> _Task prompt_
Using the material below, print the line that contains "theorem test_whole_code_is_accepted : wholeInstructions", the line that contains "theorem test_decode_rows_r : decodedFrom", and every line in between, exactly and nothing else.

> _Source data_
-- ==== Sys2Proof/Tests/Slice0.lean ====
section
/-!
SUPPORT. The model's own tests: what the well-formedness checks refuse, the decoding of every opcode byte of R78,
single steps with the outcome the spec's worked examples give, and a witness for the hypotheses of every
statement that has any.
-/

namespace Sys2Proof.Tests

open Sys2Proof.Machine

/-! ## Well-formedness refuses -/

theorem test_empty_is_no_instruction : wholeInstruction [] = false := by decide
theorem test_lit_without_its_byte_is_refused : wholeInstruction [0x80] = false := by decide
theorem test_brk_with_a_byte_too_many_is_refused : wholeInstruction [0x00, 0x00] = false := by decide
theorem test_jci_with_half_an_immediate_is_refused : wholeInstruction [0x20, 0x00] = false := by decide
theorem test_code_cut_inside_an_immediate_is_refused : wholeInstructions 4 [0x18, 0xA0, 0x12] = false := by decide
theorem test_whole_code_is_accepted : wholeInstructions 6 [0x80, 0x2A, 0x80, 0x02, 0x18, 0x00] = true := by decide

/-! ## Decoding: the rows of the opcode map (R78), each byte followed by `12 34` -/

/-- The instructions of 32 opcode bytes from `first` on, each followed by the bytes `12 34`. -/
def decodedFrom (first : Nat) : List Instr :=
  (List.range 32).map (fun k => decodeBytes (BitVec.ofNat 8 (first + k)) 0x12 0x34)

theorem test_decode_rows_no_mode : decodedFrom 0x00 =
    [.brk, .inc, .pop, .nip, .swp, .rot, .dup, .ovr, .equ, .neq, .gth, .lth,
     .jmp, .jcn, .jsr, .sth, .ldz, .stz, .ldr, .str, .lda, .sta, .dei, .deo,
     .add, .sub, .mul, .div, .and, .ora, .eor, .sft] := by decide

theorem test_decode_rows_2 : decodedFrom 0x20 =
    [.jci 0x1234, .inc2, .pop2, .nip2, .swp2, .rot2, .dup2, .ovr2, .equ2, .neq2, .gth2, .lth2,
     .jmp2, .jcn2, .jsr2, .sth2, .ldz2, .stz2, .ldr2, .str2, .lda2, .sta2, .dei2, .deo2,
     .add2, .sub2, .mul2, .div2, .and2, .ora2, .eor2, .sft2] := by decide

theorem test_decode_rows_r : decodedFrom 0x40 =
    [.jmi 0x1234, .incr, .popr, .nipr, .swpr, .rotr, .dupr, .ovrr, .equr, .neqr, .gthr, .lthr,
     .jmpr, .jcnr, .jsrr, .sthr, .ldzr, .stzr, .ldrr, .strr, .ldar, .star, .deir, .deor,
     .addr, .subr, .mulr, .divr, .andr, .orar, .eorr, .sftr] := by decide

theorem test_decode_rows_2r : decodedFrom 0x60 =
    [.jsi 0x1234, .inc2r, .pop2r, .nip2r, .swp2r, .rot2r, .dup2r, .ovr2r, .equ2r, .neq2r, .gth2r, .lth2r,
     .jmp2r, .jcn2r, .jsr2r, .sth2r, .ldz2r, .stz2r, .ldr2r, .str2r, .lda2r, .sta2r, .dei2r, .deo2r,
     .add2r, .sub2r, .mul2r, .div2r, .and2r, .ora2r, .eor2r, .sft2r] := by decide

theorem test_decode_rows_k : decodedFrom 0x80 =
    [.lit 0x12, .inck, .popk, .nipk, .swpk, .rotk, .dupk, .ovrk, .equk, .neqk, .gthk, .lthk,
     .jmpk, .jcnk, .jsrk, .sthk, .ldzk, .stzk, .ldrk, .strk, .ldak, .stak, .deik, .deok,
     .addk, .subk, .mulk, .divk, .andk, .orak, .eork, .sftk] := by decide

theorem test_decode_rows_2k : decodedFrom 0xA0 =
    [.lit2 0x1234, .inc2k, .pop2k, .nip2k, .swp2k, .rot2k, .dup2k, .ovr2k, .equ2k, .neq2k, .gth2k, .lth2k,
     .jmp2k, .jcn2k, .jsr2k, .sth2k, .ldz2k, .stz2k, .ldr2k, .str2k, .lda2k, .sta2k, .dei2k, .deo2k,
     .add2k, .sub2k, .mul2k, .div2k, .and2k, .ora2k, .eor2k, .sft2k] := by decide

theorem test_decode_rows_kr : decodedFrom 0xC0 =
    [.litr 0x12, .inckr, .popkr, .nipkr, .swpkr, .rotkr, .dupkr, .ovrkr, .equkr, .neqkr, .gthkr, .lthkr,
     .jmpkr, .jcnkr, .jsrkr, .sthkr, .ldzkr, .stzkr, .ldrkr, .strkr, .ldakr, .stakr, .deikr, .deokr,
     .addkr, .subkr, .mulkr, .divkr, .andkr, .orakr, .eorkr, .sftkr] := by decide

theorem test_decode_rows_2kr : decodedFrom 0xE0 =
    [.lit2r 0x1234, .inc2kr, .pop2kr, .nip2kr, .swp2kr, .rot2kr, .dup2kr, .ovr2kr, .equ2kr, .neq2kr, .gth2kr, .lth2kr,
     .jmp2kr, .jcn2kr, .jsr2kr, .sth2kr, .ldz2kr, .stz2kr, .ldr2kr, .str2kr, .lda2kr, .sta2kr, .dei2kr, .deo2kr,
     .add2kr, .sub2kr, .mul2kr, .div2kr, .and2kr, .ora2kr, .eor2kr, .sft2kr] := by decide

theorem test_encode_is_big_endian : encode (.jsi 0x1234) = [0x60, 0x12, 0x34] := by decide

/-! ## Single steps -/

/-- A byte array that holds `bytes` from index `first` on. -/
def cells (first : Nat) : List Byte → Memory
  | [] => []
  | b :: rest => if b = 0 then cells (first + 1) rest else (first, b) :: cells (first + 1) rest

/-- A stack with these live bytes, bottom to top, on the empty stack of reset. -/
def stackOf (bytes : List Byte) : Stack := { data := cells 0 bytes, idx := BitVec.ofNat 8 (bytes.length + 255) }

/-- A run at `0x0100` with this code there and these live bytes on the stacks. -/
def at0100 (code w r : List Byte) : State :=
  { State.reset with phase := .running, mem := cells 0x0100 code, wst := stackOf w, rst := stackOf r }

/-- The live bytes of a stack, bottom to top. -/
def live (t : Stack) : List Byte := (List.range ((t.idx.toNat + 1) % 256)).map (fun i => t.slot (BitVec.ofNat 8 i))

/-- What a test looks at: the live bytes of both stacks and `pc` after one step, with an observation of its own. -/
def seen {α : Type} (look : State → α) (s : State) : Option (List Byte × List Byte × Addr × α) :=
  match step s with
  | .next t => some (live t.wst, live t.rst, t.pc, look t)
  | .fault _ => none
  | .refused _ => none

/-- One step with nothing more to look at. -/
def ran (s : State) : Option (List Byte × List Byte × Addr × Unit) := seen (fun _ => ()) s

/-- R120, with the phase and the result. -/
theorem test_brk_returns_the_pc_after_it :
    seen (fun t => (t.phase, t.result)) (at0100 [0x00] [] []) = some ([], [], 0x0101, (.hosting,
        some 0x0101)) := by decide
/-- R121. -/
theorem test_jci_taken : ran (at0100 [0x20, 0x00, 0x10] [0x01] []) =
    some ([], [], 0x0113, ()) := by decide
/-- R121, corner cases. -/
theorem test_jci_not_taken_pops_too : ran (at0100 [0x20, 0x00, 0x10] [0x00] []) =
    some ([], [], 0x0103, ()) := by decide
/-- R122, corner cases. -/
theorem test_jmi_backward_to_itself : ran (at0100 [0x40, 0xFF, 0xFD] [] []) =
    some ([], [], 0x0100, ()) := by decide
/-- R123 and scenario 6. -/
theorem test_jsi_pushes_the_return_address : ran (at0100 [0x60, 0x00, 0x02] [] []) =
    some ([], [0x01, 0x03], 0x0105, ()) := by decide
/-- R124. -/
theorem test_lit : ran (at0100 [0x80, 0x2A] [] []) =
    some ([0x2A], [], 0x0102, ()) := by decide
/-- R125. -/
theorem test_lit2 : ran (at0100 [0xA0, 0x00, 0x05] [] []) =
    some ([0x00, 0x05], [], 0x0103, ()) := by decide
/-- R126. -/
theorem test_litr : ran (at0100 [0xC0, 0x07] [] []) =
    some ([], [0x07], 0x0102, ()) := by decide
/-- R127. -/
theorem test_lit2r : ran (at0100 [0xE0, 0x12, 0x34] [] []) =
    some ([], [0x12, 0x34], 0x0103, ()) := by decide
/-- R370. -/
theorem test_inc_wraps : ran (at0100 [0x01] [0xFF] []) =
    some ([0x00], [], 0x0101, ()) := by decide
/-- R379. -/
theorem test_add2_scenario_2 : ran (at0100 [0x38] [0x00, 0x05, 0x00, 0x03] []) =
    some ([0x00, 0x08], [], 0x0101, ()) := by decide
/-- R379, corner cases. -/
theorem test_add_wraps : ran (at0100 [0x18] [0xFF, 0x01] []) =
    some ([0x00], [], 0x0101, ()) := by decide
/-- R388: a - b with b on top. -/
theorem test_sub_order : ran (at0100 [0x19] [0x05, 0x03] []) =
    some ([0x02], [], 0x0101, ()) := by decide
/-- R388, corner cases. -/
theorem test_sub2_wraps : ran (at0100 [0x39] [0x00, 0x00, 0x00, 0x01] []) =
    some ([0xFF, 0xFF], [], 0x0101, ()) := by decide
/-- R397, corner cases. -/
theorem test_mul_low_half : ran (at0100 [0x1A] [0xFF, 0xFF] []) =
    some ([0x01], [], 0x0101, ()) := by decide
/-- R406, corner cases. -/
theorem test_div2_truncates : ran (at0100 [0x3B] [0xFF, 0xFF, 0x00, 0x02] []) =
    some ([0x7F, 0xFF], [], 0x0101, ()) := by decide
/-- R406, scenario 3 corrected (C3). -/
theorem test_div_by_zero_is_zero : ran (at0100 [0x1B] [0x01, 0x00] []) =
    some ([0x00], [], 0x0101, ()) := by decide
/-- R415. -/
theorem test_and : ran (at0100 [0x1C] [0xF0, 0x3C] []) =
    some ([0x30], [], 0x0101, ()) := by decide
/-- R424. -/
theorem test_ora : ran (at0100 [0x1D] [0xF0, 0x3C] []) =
    some ([0xFC], [], 0x0101, ()) := by decide
/-- R433. -/
theorem test_eor : ran (at0100 [0x1E] [0xF0, 0x3C] []) =
    some ([0xCC], [], 0x0101, ()) := by decide
/-- R442, corner cases. -/
theorem test_sft_right_then_left : ran (at0100 [0x1F] [0xFF, 0x11] []) =
    some ([0xFE], [], 0x0101, ()) := by decide
/-- R442. -/
theorem test_sft_left : ran (at0100 [0x1F] [0x34, 0x10] []) =
    some ([0x68], [], 0x0101, ()) := by decide
/-- R130 in mode 2r. -/
theorem test_pop2r_leaves_w : ran (at0100 [0x62] [0x09] [0x01, 0x02, 0x03]) =
    some ([0x09], [0x01], 0x0101, ()) := by decide
/-- R139. -/
theorem test_nip : ran (at0100 [0x03] [0x01, 0x02] []) =
    some ([0x02], [], 0x0101, ()) := by decide
/-- R148, corner cases. -/
theorem test_swp2_keeps_byte_order : ran (at0100 [0x24] [0x12, 0x34, 0x56, 0x78] []) =
    some ([0x56, 0x78, 0x12, 0x34], [], 0x0101, ()) := by decide
/-- R157. -/
theorem test_rot : ran (at0100 [0x05] [0x01, 0x02, 0x03] []) =
    some ([0x02, 0x03, 0x01], [], 0x0101, ()) := by decide
/-- R172, C16. -/
theorem test_dup2k_grows_by_two_shorts : ran (at0100 [0xA6] [0x12, 0x34] []) =
    some ([0x12, 0x34, 0x12, 0x34, 0x12, 0x34], [], 0x0101, ()) := by decide
/-- R175, corner cases. -/
theorem test_ovrk : ran (at0100 [0x87] [0x01, 0x02] []) =
    some ([0x01, 0x02, 0x01, 0x02, 0x01], [], 0x0101, ()) := by decide
/-- R184. -/
theorem test_sth2 : ran (at0100 [0x2F] [0x12, 0x34] []) =
    some ([], [0x12, 0x34], 0x0101, ()) := by decide
/-- R191: STHkr copies from R to W. -/
theorem test_sthkr_copies_to_w : ran (at0100 [0xCF] [] [0x2A]) =
    some ([0x2A], [0x2A], 0x0101, ()) := by decide
/-- R200, corner cases. -/
theorem test_equ2_one_byte : ran (at0100 [0x28] [0x12, 0x34, 0x12, 0x34] []) =
    some ([0x01], [], 0x0101, ()) := by decide
/-- R209. -/
theorem test_neq : ran (at0100 [0x09] [0x05, 0x06] []) =
    some ([0x01], [], 0x0101, ()) := by decide
/-- R218, corner cases. -/
theorem test_gth_unsigned : ran (at0100 [0x0A] [0x80, 0x7F] []) =
    some ([0x01], [], 0x0101, ()) := by decide
/-- R227. -/
theorem test_lth_direction : ran (at0100 [0x0B] [0x02, 0x03] []) =
    some ([0x01], [], 0x0101, ()) := by decide
/-- R240: JMP at 0x0100 with top 0xFE. -/
theorem test_jmp_backward : ran (at0100 [0x0C] [0xFE] []) =
    some ([], [], 0x00FF, ()) := by decide
/-- R240, C1. -/
theorem test_jmp2_absolute : ran (at0100 [0x2C] [0x02, 0x34] []) =
    some ([], [], 0x0234, ()) := by decide
/-- R249, scenario 5, from 0x0100. -/
theorem test_jcn_takes_a_byte_beneath : ran (at0100 [0x0D] [0x05, 0x03] []) =
    some ([], [], 0x0104, ()) := by decide
/-- R251: the condition is one byte beneath a short. -/
theorem test_jcn2_not_taken : ran (at0100 [0x2D] [0x00, 0x02, 0x34] []) =
    some ([], [], 0x0101, ()) := by decide
/-- R258. -/
theorem test_jsr2 : ran (at0100 [0x2E] [0x02, 0x00] []) =
    some ([], [0x01, 0x01], 0x0200, ()) := by decide
/-- R261, D5. -/
theorem test_jsrr_pushes_on_w : ran (at0100 [0x4E] [] [0x05]) =
    some ([0x01, 0x01], [], 0x0106, ()) := by decide
/-- R270, corner cases: the low byte is the opcode itself. -/
theorem test_ldz2_at_ff_reads_0100 : ran (at0100 [0x30] [0xFF] []) =
    some ([0x00, 0x30], [], 0x0101, ()) := by decide
/-- R279, corner cases. -/
theorem test_stz2_at_ff_writes_0100 :
    seen (fun t => [t.readByte 0x00FF, t.readByte 0x0100]) (at0100 [0x31] [0x12, 0x34, 0xFF] []) = some ([], [],
        0x0101, [0x12, 0x34]) := by decide
/-- R288, corner cases: off 0xFF reads the LDR byte itself. -/
theorem test_ldr_signed : ran (at0100 [0x12] [0xFF] []) =
    some ([0x12], [], 0x0101, ()) := by decide
/-- R297. -/
theorem test_str_relative_to_pc :
    seen (fun t => [t.readByte 0x0103]) (at0100 [0x13] [0x99, 0x02] []) = some ([], [], 0x0101, [0x99]) := by decide
/-- R306, corner cases: 0xFFFF then 0x0000. -/
theorem test_lda2_wraps : ran
    { at0100 [0x34] [0xFF, 0xFF] [] with mem := [(0x0000, 0x12), (0x0100, 0x34), (0xFFFF, 0x34)] } =
    some ([0x34, 0x12], [], 0x0101, ()) := by decide
/-- R315. -/
theorem test_sta2_order_and_place :
    seen (fun t => [t.readByte 0x1234, t.readByte 0x1235]) (at0100 [0x35] [0xAB, 0xCD, 0x12, 0x34] []) = some ([],
        [], 0x0101, [0xAB, 0xCD]) := by decide
/-- R320. -/
theorem test_sta_keeps_its_operands :
    seen (fun t => [t.readByte 0x8000]) (at0100 [0x95] [0x2A, 0x80, 0x00] []) = some ([0x2A, 0x80, 0x00], [], 0x0101,
        [0x2A]) := by decide
/-- R342. -/
theorem test_dei2_pushes_the_host_value :
    seen (fun t => t.calls) { at0100 [0x36] [0x12] [] with script := [{ edits := [], act := .finish 0x4142 true }] }
        = some ([0x41, 0x42], [], 0x0101, [.dei 0x12 true]) := by decide
/-- R332, R340: the host pushes 0x99 before it returns 0x41. -/
theorem test_dei_pushes_at_the_index_the_host_left :
    seen (fun t => t.calls)
        { at0100 [0x16] [0x12] [] with script := [{ edits := [.index .work 0x00, .data .work 0x00 0x99], act := .finish 0x0041 true }] }
        = some ([0x99, 0x41], [], 0x0101, [.dei 0x12 false]) := by decide
/-- R349, R351. -/
theorem test_deo2_sends_one_short :
    seen (fun t => t.calls)
        { at0100 [0x37] [0x48, 0x49, 0x18] [] with script := [{ edits := [], act := .finish 0 false }] } = some ([],
        [], 0x0101, [.deo 0x18 0x4849 true]) := by decide
/-- R333, VD10. -/
theorem test_deo_halts_when_honoured :
    seen (fun t => (t.phase, t.result))
        { at0100 [0x17] [0x41, 0x18] [] with script := [{ edits := [], act := .finish 0 false }], deoHaltHonoured := true }
        = some ([], [], 0x0101, (.hosting, some 0x0101)) := by decide
/-- R335: the host calls run at 0x0200; the operands stay in keep mode. -/
theorem test_deok_nested_run_suspends :
    seen (fun t => (t.phase, t.suspended))
        { at0100 [0x97] [0x41, 0x18] [] with script := [{ edits := [], act := .run 0x0200 }] } = some ([0x41, 0x18],
        [], 0x0200, (.running, [{ pc := 0x0101, transaction := .deo 0x18 0x0041 false }])) := by decide
/-- R475 case 2: the host call never returns, the operands are taken, the transaction is held, and there is no next step. -/
theorem test_dei_stuck_in_its_transaction :
    let s := { at0100 [0x16] [0x12] [] with script := [{ edits := [], act := .stuck .hostNeverReturns }] }
    seen (fun t => (t.phase, t.suspended, step t)) s =
      some ([], [], 0x0101, (.stuck .hostNeverReturns, [{ pc := 0x0101, transaction := .dei 0x12 false .work }],
        .refused (.stuck .hostNeverReturns))) := rfl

> _The answer_
theorem test_whole_code_is_accepted : wholeInstructions 6 [0x80, 0x2A, 0x80, 0x02, 0x18, 0x00] = true := by decide

/-! ## Decoding: the rows of the opcode map (R78), each byte followed by `12 34` -/

/-- The instructions of 32 opcode bytes from `first` on, each followed by the bytes `12 34`. -/
def decodedFrom (first : Nat) : List Instr :=
  (List.range 32).map (fun k => decodeBytes (BitVec.ofNat 8 (first + k)) 0x12 0x34)

theorem test_decode_rows_no_mode : decodedFrom 0x00 =
    [.brk, .inc, .pop, .nip, .swp, .rot, .dup, .ovr, .equ, .neq, .gth, .lth,
     .jmp, .jcn, .jsr, .sth, .ldz, .stz, .ldr, .str, .lda, .sta, .dei, .deo,
     .add, .sub, .mul, .div, .and, .ora, .eor, .sft] := by decide

theorem test_decode_rows_2 : decodedFrom 0x20 =
    [.jci 0x1234, .inc2, .pop2, .nip2, .swp2, .rot2, .dup2, .ovr2, .equ2, .neq2, .gth2, .lth2,
     .jmp2, .jcn2, .jsr2, .sth2, .ldz2, .stz2, .ldr2, .str2, .lda2, .sta2, .dei2, .deo2,
     .add2, .sub2, .mul2, .div2, .and2, .ora2, .eor2, .sft2] := by decide

theorem test_decode_rows_r : decodedFrom 0x40 =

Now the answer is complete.